What to do if your Green Cheek is biting....

 

 

 

 

 

 

 

 

 

 

 

So, your sweet baby bird is biting and you're at your wits end...what do you do?

Many baby Green Cheeks will go through a biting stage during different periods of their lives. I do know from our experience with many different pet Green cheeks that they do stop this biting if it is correctly handled.

I have had people ask me how long will it last? That is like you asking my how long will your child whine. The answer depends on how the parent handles it and on the individual makeup of the child. Same with a Green cheek. I am not there to see what you do and how consistent you are with your reaction. I can tell you what has worked for us and others who have had our babies for a few years.

The first may begin soon after you bring your baby home. Do not think that he hates you and loved his hand-feeder or any of that nonsense! Just know that he is going through a “teething stage” and you’re the “teether!!” and that it’s going to hurt a couple times!! You need to teach your new baby the difference between "beaking" and "biting." This stage reminds me of puppies who are rough housing on mom and all of it is acceptable, until all of a sudden she growls and snaps at them. She does this when a puppy gets out of hand, BITES instead of nibbles and she lets him know it is unacceptable. I am not saying you should growl and snap! You do need to teach them no.

It is important that you buy your baby from a breeder who is willing to help you through this stage with guidance and a breeder who starts the process of teaching them unacceptable bites right from the start of their weaning. I know as a breeder, you have to start this during the handfeeding stage. Our babies have gotten better and better as far as the initial nipping stage, the longer we have done this.

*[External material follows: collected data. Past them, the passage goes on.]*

/-- The exception that `n` bytes at `a` meet before memory is reached (R508, R510, R512, R513): an access fault for protection, an
unmapped address, buffer memory whose domain is off (R634) or the attribute, then misalignment outside cacheable memory; an atomic must be aligned everywhere (log entry 94). -/
def accessCause (h : Hw) (k : Nat) (kind : CoreAccess) (a n : Nat) : Option Nat :=
  let c := h.cores.get k
  if !(coreMapped a) ∨ ((inBuffer a ∨ inAlias a) ∧ !(domainUp h 4)) ∨ !(pmpPasses c kind a n) ∨ !(attributeAllows kind a) then some (faultCause kind)
  else if a % atLeast1 n ≠ 0 ∧ (!(cacheable a) ∨ accAtomic kind) ∧ kind ≠ .fetch then some (misalignedCause kind)
  else none

/-! Lines (R515-R520). -/

def setOf (line : Nat) : Nat := line % 4096
def wayLocked (h : Hw) (w : Nat) : Bool := bitAt (getF h CC_WLOCK_LOCK 0) w
def findLine (h : Hw) (line : Nat) : Option Line := h.cluster.lines.find? (fun l => l.line == line && !l.reserved)
def onLines (h : Hw) (f : List Line → List Line) : Hw := onCluster h (fun k => { k with lines := f k.lines })

/-- Show the miss registers in use and the victim-cache lines (R533). -/
def showCache (h : Hw) : Hw := setF (setF h CC_L2STAT_MSHR 0 h.cluster.misses.length) CC_L2STAT_VICT 0 h.cluster.victims.length

/-- Write a line's bytes to memory. -/
def writeBack (h : Hw) (l : Line) : Hw := putBeat h (64 * l.line) (leBytes 64 l.data)

/-- Remove a line from every first-level cache (R514, R521). -/
def dropL1 (h : Hw) (line : Nat) : Hw :=
  [0, 1, 2, 3].foldl (fun h k => onCore h k (fun c => { c with l1d := c.l1d.filter (fun x => !(x == line)), l1i := c.l1i.filter (fun x => !(x == line)) })) h

/-- Take a line out of the second-level cache; in a locked way its slot becomes Reserved (R520). -/
def dropLine (h : Hw) (line : Nat) : Hw :=
  onLines h (fun ls => ls.filterMap (fun l =>
    if l.line = line ∧ !l.reserved then (if wayLocked h l.way then some { l with reserved := true, dirty := false, data := 0 } else none) else some l))

/-- Tree pseudo-LRU (R515): the way of `[lo, lo + size)` that the bits lead to among the eligible ones; node `n`, `fuel` levels. -/
def plruPick (bits mask : Nat) : Nat → Nat → Nat → Nat → Nat
  | 0, _, lo, _ => lo
  | fuel + 1, n, lo, size =>
    let half := size / 2
    let left := (List.range half).any (fun i => bitAt mask (lo + i))
    let right := (List.range half).any (fun i => bitAt mask (lo + half + i))
    if right && (!left || bitAt bits n) then plruPick bits mask fuel (2 * n + 2) (lo + half) half
    else plruPick bits mask fuel (2 * n + 1) lo half

/-- The bits after a use of `way`: every node on its path points away from it. -/
def plruUse (way : Nat) : Nat → Nat → Nat → Nat → Nat → Nat
  | 0, _, _, _, bits => bits
  | fuel + 1, n, lo, size, bits =>
    let half := size / 2
    if way < lo + half then plruUse way fuel (2 * n + 1) lo half (putBit bits n true)
    else plruUse way fuel (2 * n + 2) (lo + half) half (putBit bits n false)

def touchWay (h : Hw) (set way : Nat) : Hw :=
  onCluster h (fun k => { k with plru := zset k.plru set (plruUse way 4 0 0 16 (zget k.plru set)) })

/-- A line leaves the second-level cache by replacement (R517): it enters the victim cache, and a dirty one is written back from
there. -/
def evict (h : Hw) (l : Line) : Hw :=
  let h := if l.dirty then writeBack h l else h
  let h := onLines (dropL1 h l.line) (fun ls => ls.filter (fun x => !(x.line == l.line)))
  onCluster h (fun k => { k with victims := ({ l with dirty := false } :: k.victims.filter (fun x => !(x.line == l.line))).take 16 })

/-- Put a line into the cache for core `k` (R515, R520): into its Reserved slot, the lowest invalid eligible way, or the eligible way
that pseudo-LRU picks; with no eligible way it is not allocated. -/
def allocate (h : Hw) (k line data : Nat) : Hw :=
  let put := fun (h : Hw) (w : Nat) => touchWay (onLines h (fun ls => ls ++ [{ line := line, way := w, dirty := false, reserved := false, data := data }])) (setOf line) w
  match h.cluster.lines.find? (fun l => l.line == line && l.reserved && wayLocked h l.way) with
  | some slot => put (onLines h (fun ls => ls.filter (fun l => !(l.line == line && l.reserved)))) slot.way
  | none =>
    let mask := (List.range 16).foldl (fun m w => putBit m w (bitAt (getF h CC_WALLOC_MASK (4 * k)) w && !(wayLocked h w))) 0
    let inSet := h.cluster.lines.filter (fun l => setOf l.line == setOf line)
    match (List.range 16).find? (fun w => bitAt mask w && !(inSet.any (fun l => l.way == w))) with
    | some w => put h w
    | none =>
      if mask = 0 then h
      else
        let w := plruPick (zget h.cluster.plru (setOf line)) mask 4 0 0 16
        match inSet.find? (fun l => l.way == w) with
        | some l => put (evict h l) w
        | none => put h w

/-- Bytes of a line with `bytes` stored at offset `o`. -/
def patchLine (data o : Nat) (bytes : List Nat) : Nat :=
  leVal (((leBytes 64 data).take o ++ bytes.map (BitVec.ofNat 8) ++ (leBytes 64 data).drop (o + bytes.length)).take 64)

/-- A store of core `k` writes through to the second-level cache, or to memory when the line is not held; every other core loses its
copy (R514). -/
def coreStore (h : Hw) (k a : Nat) (bytes : List Nat) : Hw :=
  if bytes.isEmpty then h
  else
    let line := a / 64
    let h := [0, 1, 2, 3].foldl (fun h j => if j = k then h else onCore h j (fun c => { c with l1d := c.l1d.filter (fun x => !(x == line)) })) h
    if (findLine h line).isSome then
      onLines h (fun ls => ls.map (fun l => if l.line = line ∧ !l.reserved then { l with dirty := true, data := patchLine l.data (a % 64) bytes } else l))
    else memStore h a (bytes.map (BitVec.ofNat 8))

/-- One line more in a first-level cache of 256 sets of 4 ways (R507); the oldest line of a full set leaves (log entry 94). -/
def l1Insert (line : Nat) (ls : List Nat) : List Nat :=
  let rest := ls.filter (fun x => !(x == line))
  let same := rest.filter (fun x => x % 256 == line % 256)
  line :: rest.filter (fun x => !(decide (4 ≤ same.length) && some x == same.getLast?))

/-- Core `k` holds the line in its first-level cache after a fetch or a load. The L2 is inclusive (R514): a line that the L2 does not
hold enters none. -/
def fillL1 (h : Hw) (k : Nat) (kind : CoreAccess) (line : Nat) : Hw :=
  if (findLine h line).isNone ∨ accStores kind then h
  else if kind = .fetch then onCore h k (fun c => { c with l1i := l1Insert line c.l1i })
  else onCore h k (fun c => { c with l1d := l1Insert line c.l1d })

/-- LR, SC and the stores of every core on the reservations (R512): an LR reserves its line, an SC ends its core's reservation, a write ends the
others' reservations of its line. -/
def reserveReq (h : Hw) (r : CoreReq) (stores : Bool) : Hw :=
  let line := r.addr / 64
  let h := if stores then [0, 1, 2, 3].foldl (fun h j =>
      if j = r.core then h else onCore h j (fun c => { c with resv := if c.resv = some line then none else c.resv })) h else h
  match r.kind with
  | .lr => onCore h r.core (fun c => { c with resv := some line })
  | .sc => onCore h r.core (fun c => { c with resv := none })
  | _ => h

/-- A request reaches the L2's line, or memory where the L2 does not hold it (R514, R515): a use of the line's way, the copy in the
first-level cache, the store; an SC without the reservation of its line stores nothing. -/
def performReq (h : Hw) (r : CoreReq) : Hw :=
  let line := r.addr / 64
  let h := match findLine h line with
    | some l => touchWay h (setOf line) l.way
    | none => h
  let h := fillL1 h r.core r.kind line
  let stores : Bool := accStores r.kind && (r.kind != .sc || (h.cores.get r.core).resv == some line)
  let h := reserveReq h r stores
  if stores then coreStore h r.core r.addr r.bytes else h

/-- A miss takes its place (R516, R517): a line that has come meanwhile serves it, the victim cache serves it, it merges into the
register of its line, takes a free register, or waits. -/
def placeReq (h : Hw) (r : CoreReq) : Hw :=
  let line := r.addr / 64
  let wait := onCluster h (fun c => { c with missWait := c.missWait ++ [r] })
  if (findLine h line).isSome then performReq h r
  else match h.cluster.victims.find? (fun l => l.line == line) with
    | some l =>
      let h := onCore h r.core (fun c => { c with hpmVictim := c.hpmVictim + 1 })
      let h := onCluster h (fun c => { c with victims := c.victims.filter (fun x => !(x.line == line)) })
      performReq (allocate h r.core line l.data) r
    | none =>
      match h.cluster.misses.find? (fun m => m.line == line) with
      | some m =>
        if m.reqs.length < 8 then
          onCluster h (fun c => { c with misses := c.misses.map (fun x => if x.line = line then { x with reqs := x.reqs ++ [r] } else x) })
        else wait
      | none =>
        if h.cluster.misses.length < 32 then onCluster h (fun c => { c with misses := c.misses ++ [{ line := line, reqs := [r] }] })
        else wait

/-- The fill of a miss register returns (R513, R515, R516): the line is allocated for the core of the first request, the register freed
and its requests served in order, or each ends with an access fault where the fill is uncorrectable; then the waiting requests take
their places, oldest first. -/
def fillMiss (h : Hw) (m : Miss) : Hw :=
  let bad := beatBad h (64 * m.line)
  let first := ((m.reqs.head?).map (fun r => r.core)).getD 0
  let h := if bad then uncorrectable h (64 * m.line) false else allocate h first m.line (memWord h (64 * m.line) 64)
  let h := onCluster h (fun k => { k with misses := k.misses.filter (fun x => !(x.line == m.line)) })
  let h := m.reqs.foldl (fun h r => if bad then coreException h r.core (faultCause r.kind) r.addr true else performReq h r) h
  let waiting := h.cluster.missWait
  waiting.foldl placeReq (onCluster h (fun k => { k with missWait := [] }))

/-- An access that the L1 serves alone (R514): a load or a fetch of a line it holds. -/
def l1Hit (h : Hw) (r : CoreReq) : Bool :=
  match r.kind with
  | .fetch => (h.cores.get r.core).l1i.contains (r.addr / 64)
  | .load => (h.cores.get r.core).l1d.contains (r.addr / 64)
  | _ => false

/-- A cacheable access within one line arrives (R515-R517): a hit is performed; a miss is counted and takes its place; one that waits
costs its core `cycles`, and counts in CC_STALL when no register tracks its line. -/
def arrive (h : Hw) (r : CoreReq) (cycles : Nat) : Hw :=
  let line := r.addr / 64
  if l1Hit h r then h
  else if (findLine h line).isSome then performReq h r
  else
    let primary := !(h.cluster.misses.any (fun m => m.line == line))
    let h := onCore h r.core (fun c => if accStores r.kind then { c with hpmWriteMiss := c.hpmWriteMiss + 1 } else { c with hpmReadMiss := c.hpmReadMiss + 1 })
    let before := h.cluster.missWait.length
    let h := placeReq h r
    if before < h.cluster.missWait.length then
      let h := onCore h r.core (fun c => { c with hpmStall := c.hpmStall + cycles })
      if primary then addF h CC_STALL_COUNT 0 1 else h
    else h

/-- The parts of an access in each line that it touches (R508): `n` bytes at `a`, of which a store leaves `bytes`. -/
def lineParts (k a n : Nat) (kind : CoreAccess) (bytes : List Nat) : List CoreReq :=
  let here := 64 - a % 64
  if n ≤ here then [⟨k, a, kind, bytes⟩] else [⟨k, a, kind, bytes.take here⟩, ⟨k, a + here, kind, bytes.drop here⟩]

/-- L2_MISS_FILL (R508, R515-R517). With `fill` false core `k`'s access of `size` bytes at the cacheable address `a` reaches the caches:
it ends with its exception, hits, or misses and takes its place; a store, SC or AMO leaves the first `size` of `bytes`. With `fill`
true the fill of the line of `a` returns, and every request of its register is served. -/
def execL2MissFill (k a : Nat) (kind : CoreAccess) (size : Nat) (fill : Bool) (bytes : List Nat) (cycles : Nat) (s : State) : Res := s.run fun h =>
  if fill then
    match h.cluster.misses.find? (fun m => m.line == a / 64) with
    | none => h
    | some m => showCache (fillMiss h m)
  else if !(cacheable a) ∨ !((h.cores.get k).running) ∨ 4 ≤ k then h
  else match accessCause h k kind a (min size 64) with
    | some cause => coreException h k cause a false
    | none => showCache ((lineParts k a (min size 64) kind (bytes.take (min size 64))).foldl (fun h r => arrive h r cycles) h)

/-! Maintenance (R521-R523). -/

/-- A line's write-back, after which it stays clean. -/
def cleanLine (h : Hw) (line : Nat) : Hw :=
  match findLine h line with
  | some l =>
    if l.dirty then onLines (writeBack h l) (fun ls => ls.map (fun x => if x.line = line ∧ !x.reserved then { x with dirty := false } else x)) else h
  | none => h

/-- A line is discarded everywhere without write-back. -/
def invalLine (h : Hw) (line : Nat) : Hw :=
  onCluster (dropLine (dropL1 h line) line) (fun k => { k with victims := k.victims.filter (fun x => !(x.line == line)) })

/-- Operation 1 clean, 2 invalidate, 3 flush on one line; a miss to it in progress is filled first (R522). -/
def maintain (h : Hw) (op line : Nat) : Hw :=
  let h := match h.cluster.misses.find? (fun m => m.line == line) with
    | some m => fillMiss h m
    | none => h
  let h := if op = 1 ∨ op = 3 then cleanLine h line else h
  if op = 2 ∨ op = 3 then invalLine h line else h

/-- What menvcfg makes of a maintenance instruction (R521): machine mode runs it; in user mode CBCFE enables clean and flush, CBIE 1
makes an invalidate a flush, 3 lets it be, and else the instruction is illegal. -/
def cboAllowed (c : CoreSt) (op : Nat) : Option Nat :=
  if c.machine then some op
  else if op = 2 then (if bits 5 4 c.menvcfg = 1 then some 3 else if bits 5 4 c.menvcfg = 3 then some 2 else none)
  else if bitAt c.menvcfg 6 then some op else none

/-- A Zicbom instruction of core `k` (R521): on an address that is not cacheable, or that the core may neither read nor write, it raises
a store access fault; an illegal one exception 2, whose mtval is a free value. -/
def cbo (h : Hw) (op k a : Nat) : Hw :=
  if 4 ≤ k ∨ !((h.cores.get k).running) then h
  else
    let c := h.cores.get k
    match cboAllowed c op with
    | none => drawn (coreException h k 2 (Config.freeNat h.freeCtr) false)
    | some op =>
      if cacheable a && (pmpAllows c 0 (a / 64 * 64) 64 || pmpAllows c 1 (a / 64 * 64) 64) then showCache (maintain h op (a / 64))
      else coreException h k 7 a false

/-- CBO_CLEAN, CBO_INVAL, CBO_FLUSH (R521). -/
def execCboClean (k a : Nat) (s : State) : Res := s.run fun h => cbo h 1 k a
def execCboInval (k a : Nat) (s : State) : Res := s.run fun h => cbo h 2 k a
def execCboFlush (k a : Nat) (s : State) : Res := s.run fun h => cbo h 3 k a

/-- Lines in rising order of a key. -/
def insertLine (key : Nat → Nat) (x : Nat) : List Nat → List Nat
  | [] => [x]
  | y :: rest => if key x ≤ key y then x :: y :: rest else y :: insertLine key x rest
def sortLines (key : Nat → Nat) (l : List Nat) : List Nat := l.foldr (insertLine key) []

/-- Lines that a range or way operation acts on, in address order or set order (R523). -/
def walked (h : Hw) (ways : Bool) (mask : Nat) : List Nat :=
  let lo := getF h CC_MSTARTL_ADDR 0 / 64 * 64 + 2 ^ 32 * getF h CC_MSTARTH_ADDR 0
  let hi := getF h CC_MENDL_ADDR 0 / 64 * 64 + 2 ^ 32 * getF h CC_MENDH_ADDR 0
  let inRange := fun (l : Nat) => decide (lo ≤ 64 * l) && decide (64 * l < hi) && cacheable (64 * l)
  if ways then sortLines setOf ((h.cluster.lines.filter (fun l => !l.reserved && bitAt mask l.way)).map (fun l => l.line))
  else sortLines id <| ((h.cluster.lines.filter (fun l => !l.reserved && inRange l.line)).map (fun l => l.line)) ++
    ((h.cluster.victims.filter (fun l => inRange l.line)).map (fun l => l.line)) ++
    ((h.cluster.misses.filter (fun m => inRange m.line)).map (fun m => m.line))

Ask your breeder if he/she is going to help you on down the road as your baby matures. I get so many calls from bird buyers who say their breeder will not talk to them any longer.

The wrong ways to teach a bird "no" is by hitting them, yelling at them or by the means you see when a person loses self control in anger. The right ways will be discussed below. Anger does not produce righteousness in humans (so says God in His Word) nor in birds (so says me).

The next nipping of a Green Cheek usually occurs when they are almost 2 and are becoming hormonal or reaching sexual maturity.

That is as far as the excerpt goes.